Saved entries
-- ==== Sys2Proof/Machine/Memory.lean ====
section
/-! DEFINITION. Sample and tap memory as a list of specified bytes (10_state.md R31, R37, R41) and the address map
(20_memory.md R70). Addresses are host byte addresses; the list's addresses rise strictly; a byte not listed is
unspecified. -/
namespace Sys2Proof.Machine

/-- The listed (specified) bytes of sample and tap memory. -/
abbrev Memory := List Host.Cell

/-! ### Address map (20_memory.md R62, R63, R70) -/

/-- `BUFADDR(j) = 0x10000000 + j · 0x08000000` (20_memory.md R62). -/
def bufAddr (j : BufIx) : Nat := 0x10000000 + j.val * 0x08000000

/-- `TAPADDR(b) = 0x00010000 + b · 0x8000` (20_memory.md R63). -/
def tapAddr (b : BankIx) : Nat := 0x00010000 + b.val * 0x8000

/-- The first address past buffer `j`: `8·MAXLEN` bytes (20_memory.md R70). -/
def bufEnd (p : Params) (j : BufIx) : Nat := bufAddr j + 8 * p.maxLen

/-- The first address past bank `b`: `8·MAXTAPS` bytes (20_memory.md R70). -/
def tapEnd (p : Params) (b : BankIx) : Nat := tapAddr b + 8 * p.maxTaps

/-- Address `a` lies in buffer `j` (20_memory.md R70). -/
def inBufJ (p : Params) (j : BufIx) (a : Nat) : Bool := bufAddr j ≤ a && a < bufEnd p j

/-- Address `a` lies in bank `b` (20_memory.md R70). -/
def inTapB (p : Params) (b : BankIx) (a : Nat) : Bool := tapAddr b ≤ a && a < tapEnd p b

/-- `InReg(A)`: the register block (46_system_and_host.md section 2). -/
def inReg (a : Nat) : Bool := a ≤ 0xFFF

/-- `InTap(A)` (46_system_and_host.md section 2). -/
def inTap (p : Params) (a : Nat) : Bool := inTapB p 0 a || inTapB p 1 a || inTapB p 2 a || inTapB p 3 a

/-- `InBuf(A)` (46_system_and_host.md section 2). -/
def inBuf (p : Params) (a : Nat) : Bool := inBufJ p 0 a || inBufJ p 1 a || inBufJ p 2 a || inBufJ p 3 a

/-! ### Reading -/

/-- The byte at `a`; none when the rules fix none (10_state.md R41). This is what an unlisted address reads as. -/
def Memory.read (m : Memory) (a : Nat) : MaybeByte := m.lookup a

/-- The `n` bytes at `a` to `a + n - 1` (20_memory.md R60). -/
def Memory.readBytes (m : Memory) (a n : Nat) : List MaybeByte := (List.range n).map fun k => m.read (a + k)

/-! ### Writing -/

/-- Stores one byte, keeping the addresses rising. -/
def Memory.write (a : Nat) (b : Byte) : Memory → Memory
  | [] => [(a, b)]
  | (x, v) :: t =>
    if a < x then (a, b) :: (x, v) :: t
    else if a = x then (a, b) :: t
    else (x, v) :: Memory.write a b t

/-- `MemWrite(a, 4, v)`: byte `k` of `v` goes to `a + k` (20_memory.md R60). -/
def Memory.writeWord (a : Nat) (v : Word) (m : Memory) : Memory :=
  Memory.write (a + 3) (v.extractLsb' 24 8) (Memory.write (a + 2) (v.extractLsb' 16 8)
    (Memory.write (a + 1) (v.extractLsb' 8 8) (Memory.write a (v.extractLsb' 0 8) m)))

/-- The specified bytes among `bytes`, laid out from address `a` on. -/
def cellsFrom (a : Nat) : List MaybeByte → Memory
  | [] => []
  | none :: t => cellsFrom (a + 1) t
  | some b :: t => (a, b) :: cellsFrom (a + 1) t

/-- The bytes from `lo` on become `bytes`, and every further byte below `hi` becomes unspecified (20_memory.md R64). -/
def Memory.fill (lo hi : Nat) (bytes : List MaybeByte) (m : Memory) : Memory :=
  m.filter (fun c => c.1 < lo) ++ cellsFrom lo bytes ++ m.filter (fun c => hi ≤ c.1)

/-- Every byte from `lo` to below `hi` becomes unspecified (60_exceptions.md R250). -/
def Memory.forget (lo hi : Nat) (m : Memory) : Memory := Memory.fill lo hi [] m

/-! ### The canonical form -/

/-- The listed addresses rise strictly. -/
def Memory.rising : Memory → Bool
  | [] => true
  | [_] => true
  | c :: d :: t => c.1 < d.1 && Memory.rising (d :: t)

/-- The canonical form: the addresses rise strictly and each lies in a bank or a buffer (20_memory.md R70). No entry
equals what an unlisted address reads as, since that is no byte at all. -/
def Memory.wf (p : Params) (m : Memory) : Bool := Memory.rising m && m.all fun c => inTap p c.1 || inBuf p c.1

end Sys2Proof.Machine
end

▶ **Task directions**
The line with "def Memory.forget (lo" and all lines after it through the end of the data above: write these out exactly and add nothing.

▶ **Answer section**
def Memory.forget (lo hi : Nat) (m : Memory) : Memory := Memory.fill lo hi [] m

/-! ### The canonical form -/

/-- The listed addresses rise strictly. -/
def Memory.rising : Memory → Bool
  | [] => true
  | [_] => true
  | c :: d :: t => c.1 < d.1 && Memory.rising (d :: t)

/-- The canonical form: the addresses rise strictly and each lies in a bank or a buffer (20_memory.md R70). No entry
equals what an unlisted address reads as, since that is no byte at all. -/
def Memory.wf (p : Params) (m : Memory) : Bool := Memory.rising m && m.all fun c => inTap p c.1 || inBuf p c.1

end Sys2Proof.Machine
end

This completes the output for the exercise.